Armed with a deeply ingrained sense of civic responsibility and reams of information about candidates and ballot initiatives, seniors are as engaged as ever in Arizona politics, even though the issues that most directly affect them are being routinely ignored in this year’s midterm elections.
Health care, Social Security, long-term care, Medicare and prescription drugs — all identified as looming catastrophes in previous campaigns — have made nary a ripple in the roiling rhetoric dominated by the war in Iraq and immigration.
“I don’t think the senior issues are the important issues right now,” said Gladys Smalle, 85, of Scottsdale.
Sure, she’s feeling the pinch of rising drug prices and would like the federal government to allow importation of U.S.-made drugs from Canada. But Smalle is looking far beyond her own medicine cabinet — to Iraq.
Asked to define her top election issue, she said, “To bring the boys home.”
Sitting beside her recently at the Granite Reef Scottsdale Senior Center, Al Jacobson, 66, agreed that the war trumps all other issues this election year, but argued that the troops must stay put to preserve peace and establish democracy.
Aging advocates say it’s hard to pigeonhole older voters. Even though they care deeply about Social Security, prescription drug costs and other matters that directly affect them, they tend to have a broader perspective colored by their experience — many have lived through several wars and the Depression — and their progeny.
“Sometimes people see them as greedy geezers. They’re not,” said Mary Lynn Kasunic, president and chief executive officer of the Area Agency on Aging. “They’re concerned about their children and their families.”
And they’re less likely than younger voters to ask for help, Kasunic said.
“They’re from a generation that says, ‘Take care of yourself. Make do with what you have,’ ” she said.
That’s supported by recent polls, including one by the Kaiser Family Foundation conducted earlier this month.
Personally, health care was the top concern among all age groups, but Iraq ranked as the most important issue when deciding whom to vote for in federal races, the survey found. Voters 65 years and older were more likely than younger voters to name Iraq as their top political issue.
And although their views differ on the war, new AARP polls show a solid majority of those 42 and older looking for candidates who support a national health care program, oppose private accounts for Social Security and are willing to consider additional government funding for long-term care.
Three-quarters of those responding to the Kaiser poll believe domestic issues — like health care, the economy and education — are getting short shrift.
AARP’s chief executive officer, Bill Novelli, was at Desert Ridge Marketplace last week for a book-signing where he predicted that those domestic issues will change in 2008, and said politicians ignore these issues at their peril. The nation’s 78 million baby boomers will see to it, he said.
“We’ve got to get people to raise their voices,” Novelli said. “They’re already in a state of worry. I think the next step is to get them to demand change.”
Seniors say they’re fed up with the political chicanery and trash-talking TV ads. They bemoan the massive amounts of money spent on campaigns, distrust much of what they see and hear, and long for the days when candidates laid out their dreams for the future instead of attacking their opponent.
“I would just like them to speak the truth,” Adela Reyes Soto said during a break from bingo at the Mesa Senior Center. “They just keep running each other down.”
“According to them, they’re all crooks,” Jacobson said.
But still, these seniors vote.
Seniors routinely turn out in higher numbers than any other demographic group. In the last election, more than two-thirds of the registered voters 65 years and older cast ballots, compared with fewer than half of those under 35, according to the U.S. Census Bureau.
“When they were growing up, it was an expectation. Voting was just an assumption, a civic habit,” said Alberto Olivas, director of voter information and outreach at Maricopa Community Colleges’ Center for Civic Participation.

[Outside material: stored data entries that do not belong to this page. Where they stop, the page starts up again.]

-- ==== Sys2Proof/Machine/Limber.lean ====
section
/-!
DEFINITION. The Limber vector engine: lanes, masks, loads and stores, lane arithmetic, reductions and status accumulators
(R89 to R106). An instruction takes effect when it issues, in queue order (R94).
-/

namespace Sys2Proof.Machine

/-- Lane L of vector register r (R89, R90). -/
def CoreData.lane (d : CoreData) (r l : Nat) : F32 := Tab.get 0 d.lanes (256 * r + l)

/-- Writes lane L of vector register r. -/
def CoreData.setLane (d : CoreData) (r l : Nat) (v : F32) : CoreData :=
  { d with lanes := Tab.put 0 d.lanes (256 * r + l) v }

/-- A mask register; k0 reads as all ones at all times (R91). -/
def CoreData.mask (d : CoreData) (k : Nat) : BitVec 256 := if k = 0 then BitVec.allOnes 256 else Tab.get 0 d.masks k

/-- Whether lane L is active under a mask (R100). -/
def CoreData.active (d : CoreData) (k l : Nat) : Bool := (d.mask k).getLsbD l

/-- Writes a mask register; KD is 1 to 15 (R96). -/
def CoreData.setMask (d : CoreData) (k : Nat) (v : BitVec 256) : CoreData :=
  if k = 0 then d else { d with masks := Tab.put 0 d.masks k v }

/-- The mask whose bit L is given by a test. -/
def maskOf (p : Nat → Bool) : BitVec 256 := BitVec.ofNat 256 ((List.range 256).foldl (fun a l => a + b2n (p l) * 2 ^ l) 0)

/-- A status accumulator (R89). -/
def CoreData.sa (d : CoreData) (k : Nat) : Stat := Tab.get {} d.sas k

/-- Merges a status record into accumulator SA; 1Fh discards it (R104, R106). -/
def CoreData.mergeSa (d : CoreData) (k : Nat) (st : Stat) : CoreData :=
  if k = 0x1F then d else { d with sas := Tab.update {} d.sas k (fun a => a.merge st) }

/-- Writes the lanes that a test selects with values of their lane number. -/
def CoreData.writeLanes (d : CoreData) (r : Nat) (p : Nat → Bool) (v : Nat → F32) : CoreData :=
  (List.range 256).foldl (fun x l => if p l then x.setLane r l (v l) else x) d

/-! ### Fields (R96, R103) -/

/-- The destination register of a register instruction. -/
def vd (w : W128) : Nat := fld w 77 72
/-- The first source register. -/
def va (w : W128) : Nat := fld w 71 66
/-- The second source register. -/
def vb (w : W128) : Nat := fld w 65 60
/-- The third source register. -/
def vc (w : W128) : Nat := fld w 59 54
/-- The mask register. -/
def vmask (w : W128) : Nat := fld w 53 50

/-! ### Issue -/

/-- Whether an earlier Limber instruction has issued and not completed its place in the queue: instructions issue in
queue order (R94). -/
def State.limberReady (s : State) (id op : Nat) : Option Flight := s.startable id op

/-- Issues a Limber instruction whose effect is a change of its core's data. -/
def State.issueLimber (s : State) (id op : Nat) (g : W128 → CoreData → CoreData) : State :=
  match s.limberReady id op with
  | none => s
  | some f =>
    (s.updData f.core (g f.w0)).updFlight id (fun x => { x with phase := .done })

/-- A lane operation of one register, under its mask (R97, R98, R100). -/
def lanes1 (op : F32 → F32) (w : W128) (d : CoreData) : CoreData :=
  d.writeLanes (vd w) (d.active (vmask w)) (fun l => op (d.lane (va w) l))

/-- A lane operation of two registers, under its mask (R97, R99, R100). -/
def lanes2 (op : F32 → F32 → F32) (w : W128) (d : CoreData) : CoreData :=
  d.writeLanes (vd w) (d.active (vmask w)) (fun l => op (d.lane (va w) l) (d.lane (vb w) l))

/-- A lane operation of three registers, under its mask (R97, R100). -/
def lanes3 (op : F32 → F32 → F32 → F32) (w : W128) (d : CoreData) : CoreData :=
  d.writeLanes (vd w) (d.active (vmask w)) (fun l => op (d.lane (va w) l) (d.lane (vb w) l) (d.lane (vc w) l))

/-- VIMM (R95). -/
def doVimm (w : W128) (d : CoreData) : CoreData :=
  d.writeLanes (vd w) (d.active (vmask w)) (fun _ => f32Canon (BitVec.ofNat 32 (fld w 31 0)))

/-- VSEL: all 256 lanes, the mask being the selector (R100). -/
def doVsel (w : W128) (d : CoreData) : CoreData :=
  d.writeLanes (vd w) (fun _ => true)
    (fun l => f32Canon (if d.active (vmask w) l then d.lane (va w) l else d.lane (vb w) l))

/-- VCMP: 0 in every inactive lane's bit (R96, R99, R100). -/
def doVcmp (w : W128) (d : CoreData) : CoreData :=
  d.setMask (fld w 77 74)
    (maskOf (fun l => d.active (vmask w) l && f32Cmp (fld w 49 47) (d.lane (va w) l) (d.lane (vb w) l)))

/-- KOP (R96, R101). -/
def doKop (w : W128) (d : CoreData) : CoreData :=
  let a := d.mask (fld w 73 70)
  let b := d.mask (fld w 69 66)
  d.setMask (fld w 77 74) (match fld w 65 63 with
    | 0 => a &&& b
    | 1 => a ||| b
    | 2 => a &&& ~~~b
    | 3 => a ^^^ b
    | _ => ~~~a)

/-- KCOL (R96, R101). -/
def doKcol (w : W128) (d : CoreData) : CoreData :=
  d.setMask (fld w 77 74) (maskOf (fun l =>
    fld w 73 68 ≤ l % 64 && l % 64 ≤ fld w 67 62 && fld w 61 60 ≤ l / 64 && l / 64 ≤ fld w 59 58))

/-! ### Row reductions (R102) -/

/-- One level of the reduction tree: adjacent results combined. -/
def treeLevel (f : F32 → F32 → F32) : List F32 → List F32
  | a :: b :: t => f a b :: treeLevel f t
  | xs => xs

/-- The tree of six levels over 64 operands (R102). -/
def treeReduce (f : F32 → F32 → F32) (xs : List F32) : F32 :=
  (treeLevel f (treeLevel f (treeLevel f (treeLevel f (treeLevel f (treeLevel f xs)))))).headD 0

/-- A row reduction: operand of each active lane, identity of the inactive ones, the tree, the third operand, and the
write to the active lanes or to all 64 lanes of each row (R102). -/
def reduceRows (f : F32 → F32 → F32) (ident : F32) (operand : CoreData → W128 → Nat → F32) (w : W128)
    (d : CoreData) : CoreData :=
  let z := fun q => treeReduce f ((List.range 64).map (fun c =>
    if d.active (vmask w) (64 * q + c) then operand d w (64 * q + c) else ident))
  let zs := [z 0, z 1, z 2, z 3]
  d.writeLanes (vd w) (fun l => fld w 49 49 = 1 || d.active (vmask w) l)
    (fun l => f (zs.getD (l / 64) 0) (d.lane (vc w) l))

/-- The operand of VRSUM, VRMAX and VRMIN. -/
def operandA (d : CoreData) (w : W128) (l : Nat) : F32 := d.lane (va w) l

/-- The operand of VRDOT: the product rounded to binary32. -/
def operandAB (d : CoreData) (w : W128) (l : Nat) : F32 := f32Mul (d.lane (va w) l) (d.lane (vb w) l)

/-! ### Loads and stores (R103 to R106) -/

/-- Row and column of the stored element that lane L of a VLD or VST addresses (R103). -/
def lanePos (w : W128) (load : Bool) (l : Nat) : Nat × Nat :=
  let g := fld w 66 63
  let q := l / 64
  let c := l % 64
  if load && fld w 29 29 = 1 then (4 * g + fld w 28 27, c)
  else if fld w 67 67 = 1 then (c, 4 * g + q) else (4 * g + q, c)

/-- The format of a VLD or VST. -/
def lsFmt (w : W128) : Format := (Format.ofCode (fld w 71 68)).getD .fp32

/-- The mask register of a VLD or VST. -/
def lsMask (w : W128) : Nat := fld w 33 30

/-- VLD: each active lane decoded to binary32, the status merged into SA in stored coordinates (R104). A stored element that
RB gives to several active lanes counts once for each (log entry 87). -/
def doVld (w : W128) (d : CoreData) : CoreData :=
  let one := fun l =>
    let p := lanePos w true l
    decodeF32 (64 * p.1 + p.2) (slotVal d.pad.rd (lsFmt w) (fld w 46 39) (64 * fld w 62 47) p.1 p.2)
  let st := (List.range 256).foldl (fun a l => if d.active (lsMask w) l then a.merge (one l).2 else a) ({} : Stat)
  (d.writeLanes (fld w 77 72) (d.active (lsMask w)) (fun l => (one l).1)).mergeSa (fld w 38 34) st

/-- Stores one element code into a slot, leaving the other bits of its bytes (R49). -/
def storeCode (m : Mem) (f : Format) (base i code : Nat) : Mem :=
  let o := i * f.width
  let b := base + o / 8
  let n := (o % 8 + f.width + 7) / 8
  let old := m.readLe b n
  let clear := old - (bits old (o % 8 + f.width - 1) (o % 8)) * 2 ^ (o % 8)
  m.writeLe b n (clear + code % 2 ^ f.width * 2 ^ (o % 8))

/-- VST in formats 0h to 3h: each active lane converted by itself (R104). -/
def vstPlain (w : W128) (d : CoreData) : CoreData :=
  let f := lsFmt w
  (List.range 256).foldl (fun x l =>
    if d.active (lsMask w) l then
      let p := lanePos w false l
      let r := convert (plainParams f (fld w 46 39)) [(64 * p.1 + p.2, valOf (d.lane (fld w 77 72) l))]
      ({ x with pad := storeCode x.pad f (64 * fld w 62 47 + p.1 * f.rowBytes) p.2 (r.1.headD 0) } : CoreData).mergeSa
        (fld w 38 34) r.2.2
    else x) d

/-- VST of block k (0 to 7) of a group in formats 4h to 9h: with no active lane it is left unchanged; else the block and
its scale are written, inactive lanes as zero codes that take no part in the conversion (R105). -/
def vstBlock (w : W128) (d x : CoreData) (k : Nat) : CoreData :=
  let f := lsFmt w
  let q := k / 2
  let h := k % 2
  let row := 4 * fld w 66 63 + q
  let act := fun i => d.active (lsMask w) (64 * q + 32 * h + i)
  let idx := (List.range 32).filter act
  if idx = [] then x
  else
    let r := convert (plainParams f 127)
      (idx.map (fun i => (64 * row + 32 * h + i, valOf (d.lane (fld w 77 72) (64 * q + 32 * h + i)))))
    let codes := (List.range 32).map (fun i => if act i then r.1.getD (idx.filter (fun y => y < i)).length 0 else 0)
    let a := 64 * fld w 62 47
    let p := x.pad.writeBytes (a + row * f.rowBytes + h * (f.rowBytes / 2)) (packCodes f codes)
    ({ x with pad := p.write (a + 64 * f.rowBytes + 2 * row + h) r.2.1 } : CoreData).mergeSa (fld w 38 34) r.2.2

/-- VST (R104, R105). -/
def doVst (w : W128) (d : CoreData) : CoreData :=
  if (lsFmt w).isMx then (List.range 8).foldl (vstBlock w d) d else vstPlain w d

/-- VSTAT: the 64-B record, then the accumulator is zeroed; the record goes to the Scaler path (R106). -/
def startVstat (s : State) (id : Nat) : State :=
  match s.limberReady id 0x62 with
  | none => s
  | some f =>
    let w := f.w0
    let k := fld w 77 74
    let st := (s.core f.core).data.sa k
    let s1 := s.updData f.core (fun d =>
      { d with pad := d.pad.writeBytes (64 * fld w 62 47)
                 (leBytes 4 st.word ++ leBytes 4 (f.core + k * 2 ^ 8) ++ List.replicate 56 0)
               sas := Tab.put {} d.sas k {} })
    let s2 : State := { s1 with scalerQ := s1.scalerQ ++
      [{ ctx := f.ctx, kind := 1, source := f.core, item := k, stat := st, ovf := false, ovfPos := 0 }] }
    s2.updFlight id (fun g => { g with phase := .done })

/-- Dispatch of a Limber instruction to the Limber queue (R28, R43). -/
def State.dispatchLimber (s : State) (sh : Shell) (op : Nat) : State :=
  s.dispatch sh op (fun _ => .limber) (fun h => .ok (h.flight .limber, s))

/-- A Limber row whose effect is a change of its core's data: dispatch, or issue. -/
def limberRow (op : Nat) (g : W128 → CoreData → CoreData) (s : State) (m : Moment) : State :=
  match m with
  | .dispatch sh => s.dispatchLimber sh op
  | .start id => s.issueLimber id op g

/-- A VLD or VST: as any Limber row, and it takes part in bank arbitration when it issues (R108). -/
def memoryRow (op : Nat) (g : W128 → CoreData → CoreData) (s : State) (m : Moment) : State :=
  match m with
  | .dispatch sh => s.dispatchLimber sh op
  | .start id => match s.limberReady id op with
    | none => s
    | some f => (s.addObj (okey (0x8000 + f.core) 0x0B) 64 1).issueLimber id op g

end Sys2Proof.Machine
end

Olivas has been leading a series of voter information workshops throughout the Valley. When he visits senior centers, as he did last week in Mesa, he finds well-informed voters who ask sophisticated questions.
“They bring their publicity pamphlets with them, dogeared and marked up,” Olivas said. “On all these issues, we find varying opinions. We don’t have group think.”
Some of them are irritated by the lengthy ballot — the largest ever in Maricopa County, with 19 propositions and most cities tacking on two or three municipal measures — but they want to make sure they understand each question, he said.
Longtime Arizona State University pollster and professor Bruce Merrill said seniors often get much of their information from TV, where war dominates the news.
October has been the deadliest month this year for American forces. Those casualties don’t sit well with many seniors, he said.
“A lot of these people were World War II generation, and Vietnam. They’ve seen a lot of war.” Merrill said. “War isn’t something they value because it threatens their kids and their grandkids.”